**Work instructions:**
Review the material and extract every line in which the word "true" occurs.

***

-- ==== Sys2Proof/Certificates/Slice0/Obligations.lean ====
section
/-! DEFINITION. The statements for the provers. Each docstring names the rules it formalises. A statement whose
premises ask for cursors in range (`Fifo.inRange`, `Fifo.legal`), the cyclic order (`Fifo.ordered`) or an unlocked `IN`
rules out states that no run reaches: `StepKeepsBlockInv` states that invariant. -/

open Sys2Proof Sys2Proof.Machine

/-! ## Encoding -/

/-- Rules R52 to R57 and R62: what the encoder puts on the port, the decoder reads back, for every well-formed command
and every operand, and it takes exactly those bytes. -/
def Obligations.DecodeOfEncode : Prop :=
  ∀ (i : Instr) (rest : List Byte), i.wf → decode (encode i ++ rest) = .command i rest

/-- Rules R52 to R57 and R62, the other direction: bytes that decode to a command are that command's encoding, so no two
sequences of bytes are the same command. -/
def Obligations.EncodeOfDecode : Prop :=
  ∀ (bs : List Byte) (i : Instr) (rest : List Byte), decode bs = .command i rest → i.wf ∧ bs = encode i ++ rest

/-- Rule R59: a word is illegal exactly when its `op` is none of the 33 values of rule R62 or a bit its format fixes
is not as fixed; then no command has it; and in the foreground's turn it is answered `respond(0, ILLEGAL, 0, [])`, takes
its six bytes and no payload, and changes no state of the block, in every phase. -/
def Obligations.IllegalWordAnswered : Prop :=
  ∀ w : CommandWord,
    ((∀ i : Instr, encodeWord i ≠ w) ↔
      (opOf w ∉ ([0x01, 0x02, 0x03, 0x04, 0x05, 0x06, 0x07, 0x10, 0x11, 0x12, 0x20, 0x21, 0x22, 0x23, 0x30, 0x31, 0x32,
          0x33, 0x34, 0x35, 0x40, 0x41, 0x42, 0x50, 0x51, 0x52, 0x53, 0x54, 0x55, 0x56, 0x57, 0x58, 0x59] : List Byte) ∨
        ∃ row ∈ opcodeMap, row.op = opOf w ∧ w &&& maskOf row.format ≠ matchOf row.op)) ∧
    ∀ (s s' : State) (rest : List Byte),
      (∀ i : Instr, encodeWord i ≠ w) → nextTurn s = (.foreground, s') → s'.cmdPort = bytesOfWord w ++ rest →
        step s = .next { s' with cmdPort := rest, resp := some (failResponse .illegal) }

/-- Rules R52 and R62: words written out from the spec's encoding decode to the command they stand for. -/
def Obligations.SampleWordsDecode : Prop :=
  decode [0x01, 0x03, 0x00, 0x00, 0x00, 0x08] = .command (.init .outbound 8 true) [] ∧
  decode [0x11, 0x01, 0x00, 0x00, 0x00, 0x02, 0xAA, 0xBB] = .command (.write .outbound 2 [0xAA, 0xBB]) [] ∧
  decode [0x23, 0x01, 0xFF, 0xFF, 0x00, 0x00] = .command (.peekat .outbound 0xFFFF) [] ∧
  decode [0x35, 0x01, 0x00, 0x01, 0x00, 0x5A] = .command (.updatebat .outbound 1 0x5A) [] ∧
  decode [0x40, 0x00, 0x00, 0x00, 0x00, 0x00] = .command (.lock .inbound) [] ∧
  decode [0x50, 0x06, 0x00, 0x40, 0x00, 0x20] = .command (.chInit 64 true 32 true) [] ∧
  decode [0x51, 0x00, 0x00, 0x00, 0x00, 0xFF] = .command (.rx 0xFF) []

/-- Rules R52 to R55 and R62: the bytes of every command on the port, byte 0 = `bits[47:40]` first: its operation code,
the byte with `svo`, `sv` and `u`, the two bytes of `idx`, the two of `len` (`val8` is the last), then the payload; every
field a format does not use is 0. -/
def Obligations.BytesOfEveryCommand : Prop :=
  ∀ (u : UnitSel) (idx len : Word16) (v : Byte) (p : List Byte) (sv svo : Bool) (hi lo : Word16 → Byte) (ub svb svob : Byte),
    hi = (fun w => w.extractLsb' 8 8) → lo = (fun w => w.extractLsb' 0 8) →
    ub = (if u = .outbound then 1 else 0) → svb = (if sv then 2 else 0) → svob = (if svo then 4 else 0) →
    (encode (.init u len sv) = [0x01, svb ||| ub, 0, 0, hi len, lo len] ∧
      encode (.clear u) = [0x02, ub, 0, 0, 0, 0] ∧ encode (.isempty u) = [0x03, ub, 0, 0, 0, 0] ∧
      encode (.totalw u) = [0x04, ub, 0, 0, 0, 0] ∧ encode (.totalr u) = [0x05, ub, 0, 0, 0, 0] ∧
      encode (.cap u) = [0x06, ub, 0, 0, 0, 0] ∧ encode (.islocked u) = [0x07, ub, 0, 0, 0, 0]) ∧
    (encode (.writeb u v) = [0x10, ub, 0, 0, 0, v] ∧
      encode (.write u len p) = [0x11, ub, 0, 0, hi len, lo len] ++ p ∧
      encode (.writestr u len p) = [0x12, ub, 0, 0, hi len, lo len] ++ p) ∧
    (encode (.read u len) = [0x20, ub, 0, 0, hi len, lo len] ∧ encode (.readb u) = [0x21, ub, 0, 0, 0, 0] ∧
      encode (.peekb u) = [0x22, ub, 0, 0, 0, 0] ∧ encode (.peekat u idx) = [0x23, ub, hi idx, lo idx, 0, 0]) ∧
    (encode (.delete u len) = [0x30, ub, 0, 0, hi len, lo len] ∧ encode (.deleteb u) = [0x31, ub, 0, 0, 0, 0] ∧
      encode (.update u len p) = [0x32, ub, 0, 0, hi len, lo len] ++ p ∧
      encode (.updateat u idx len p) = [0x33, ub, hi idx, lo idx, hi len, lo len] ++ p ∧
      encode (.updateb u v) = [0x34, ub, 0, 0, 0, v] ∧
      encode (.updatebat u idx v) = [0x35, ub, hi idx, lo idx, 0, v]) ∧
    (encode (.lock u) = [0x40, ub, 0, 0, 0, 0] ∧ encode (.unlock u) = [0x41, ub, 0, 0, 0, 0] ∧
      encode (.discard u) = [0x42, ub, 0, 0, 0, 0]) ∧
    (encode (.chInit idx sv len svo) = [0x50, svob ||| svb, hi idx, lo idx, hi len, lo len] ∧
      encode (.rx v) = [0x51, 0, 0, 0, 0, v] ∧ encode .avail = [0x52, 0, 0, 0, 0, 0] ∧
      encode (.chRead len) = [0x53, 0, 0, 0, hi len, lo len] ∧ encode .chReadall = [0x54, 0, 0, 0, 0, 0] ∧
      encode (.chWrite len p) = [0x55, 0, 0, 0, hi len, lo len] ++ p ∧
      encode (.chWritestr len p) = [0x56, 0, 0, 0, hi len, lo len] ++ p ∧ encode .chClear = [0x57, 0, 0, 0, 0, 0] ∧
      encode .irqDis = [0x58, 0, 0, 0, 0, 0] ∧ encode .irqEna = [0x59, 0, 0, 0, 0, 0])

***

**Problem solution:**
  decode [0x01, 0x03, 0x00, 0x00, 0x00, 0x08] = .command (.init .outbound 8 true) [] ∧
  decode [0x50, 0x06, 0x00, 0x40, 0x00, 0x20] = .command (.chInit 64 true 32 true) [] ∧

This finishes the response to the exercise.